В середине комнаты, ближе к раскрытому дивану,  на полу лежал на спине хозяин квартиры. Он не дышал. Лицо его было перекошено от боли. Видимо, умирал он в нечеловеческих муках. Кисти рук были скрючены, под ногтями запёкшаяся кровь с грязью, на левой руке  в разные стороны торчали два пальца, по видимости, были переломаны.
 На лбу небольшая гематома, а в волосах запёкшаяся кровь. Его грязная, мятая рубашка была расстегнута, виднелась застиранная футболка. Синие спортивные штаны,  спущенные почти до неприличия,  вперемешку с рваными, нестиранными носками, издавали резкий, неприятный запах. И хотя выглядел Джон худым и жалким, его не было жаль. Всю свою жизнь после колонии,  он  избивал, воровал и отбирал у слабых и бедных последнее. В военном конфликте девяностых он стрелял не только во врагов, но и в стариков и старух, как потом хвастался, чтоб не мельтешили перед глазами. Ему никого не было жаль. Детская обида, душевное одиночество,  из-за вечно занятых на работе родителей, равнодушие общества, несправедливое наказание –  проросли в ненависть, жгучую, съевшую с годами, как ржавчина железо, все то доброе, что было заложено в детстве родителями, школой  и  обществом.
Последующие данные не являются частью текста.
-- ==== Sys2Proof/Laws/Step.lean ====
section
/-!
SUPPORT. Step: everything a step can do, once.
-/

namespace Sys2Proof.Machine

variable {s t : State}

/-- A step that answers a next state is a poll of the key wait or an executed instruction. -/
theorem step_next_cases (h : step s = .next t) :
    (s.mode = .awaitingKey ∧ t = s.pollKey) ∨
      (s.mode = .running ∧ s.pc.toNat ≤ 0xFFE ∧ s.pc.toNat % 2 = 0 ∧
        ∃ i, decodeWord (s.peekWord s.pc.toNat) = .ok i ∧ exec i s = .next t) := by
  unfold step at h
  split at h
  · next hm => left; cases h; exact ⟨hm, rfl⟩
  · next hm =>
    right
    split at h
    · cases h
    · next op hf =>
      obtain ⟨hb, he, rfl⟩ := State.fetch_eq_ok.1 hf
      split at h
      · cases h
      · next i hi => exact ⟨hm, hb, he, i, hi, h⟩

/-- What the poll can do. -/
theorem pollKey_cases (s : State) :
    (s.newKeys = 0#16 ∧ s.pollKey = { s with kprev := s.keys }) ∨
      (∃ k, leastKey s.newKeys = some k ∧ s.pollKey = s.endWait k) := by
  unfold State.pollKey
  split
  · next h => left; exact ⟨leastKey_eq_none.1 h, rfl⟩
  · next k h => right; exact ⟨k, h, rfl⟩

end Sys2Proof.Machine
end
         Мать Егора вошла в комнату сына и остолбенела от увиденного. Везде валялись разбросанные вещи, отдельные части поломанного стула. С потолка свисали провода от люстры. На краю компьютерного стола стояли пустые рюмки, недопитая бутылка с водкой и две пустые от пива. Открыла дверцы гардероба. Автоматически отметила пустые полки. Видимо Джон в очередной раз украл и обменял на водку и пиво летние и даже часть зимних вещей Егора. Напротив, в углу новенький диван,  бабушкин подарок на свадьбу. Присела на краешек.
       – А теперь рассказывай, что случилось?  Только не ври. Кто это сделал, ты? – мать умоляющими глазами  посмотрела на сына. Мозг отказывался воспринимать происшедшее.
       – Егор не мог, конечно, не мог, это не он, он не мог убить человека, пусть даже такого конченого алкаша и зэка.
       – Ма…, это не я, я спал. Спроси у Прыща, он подтвердит.
       – Тогда звони дружку и спрашивай, что произошло, был ли Женька жив, когда он уходил? – попросила мать.
       – Звоню, не отвечает – раздраженно буркнул  в ответ Егор.         
       – Звони брату, пусть приедет, – тихо попросила мать.

        Брат приехал сразу.
        – Убери немного в комнате,  унеси и спрячь эти бутылки и рюмки, сними джинсы, они все в крови – сказал он Егору. И обратился к матери:
       – Мам, нужно вызвать скорую помощь, – и, увидев ее растерянное лицо, добавил, – ладно, сам вызову.
       – Да, да, вызывай, – неуверенно ответила женщина.   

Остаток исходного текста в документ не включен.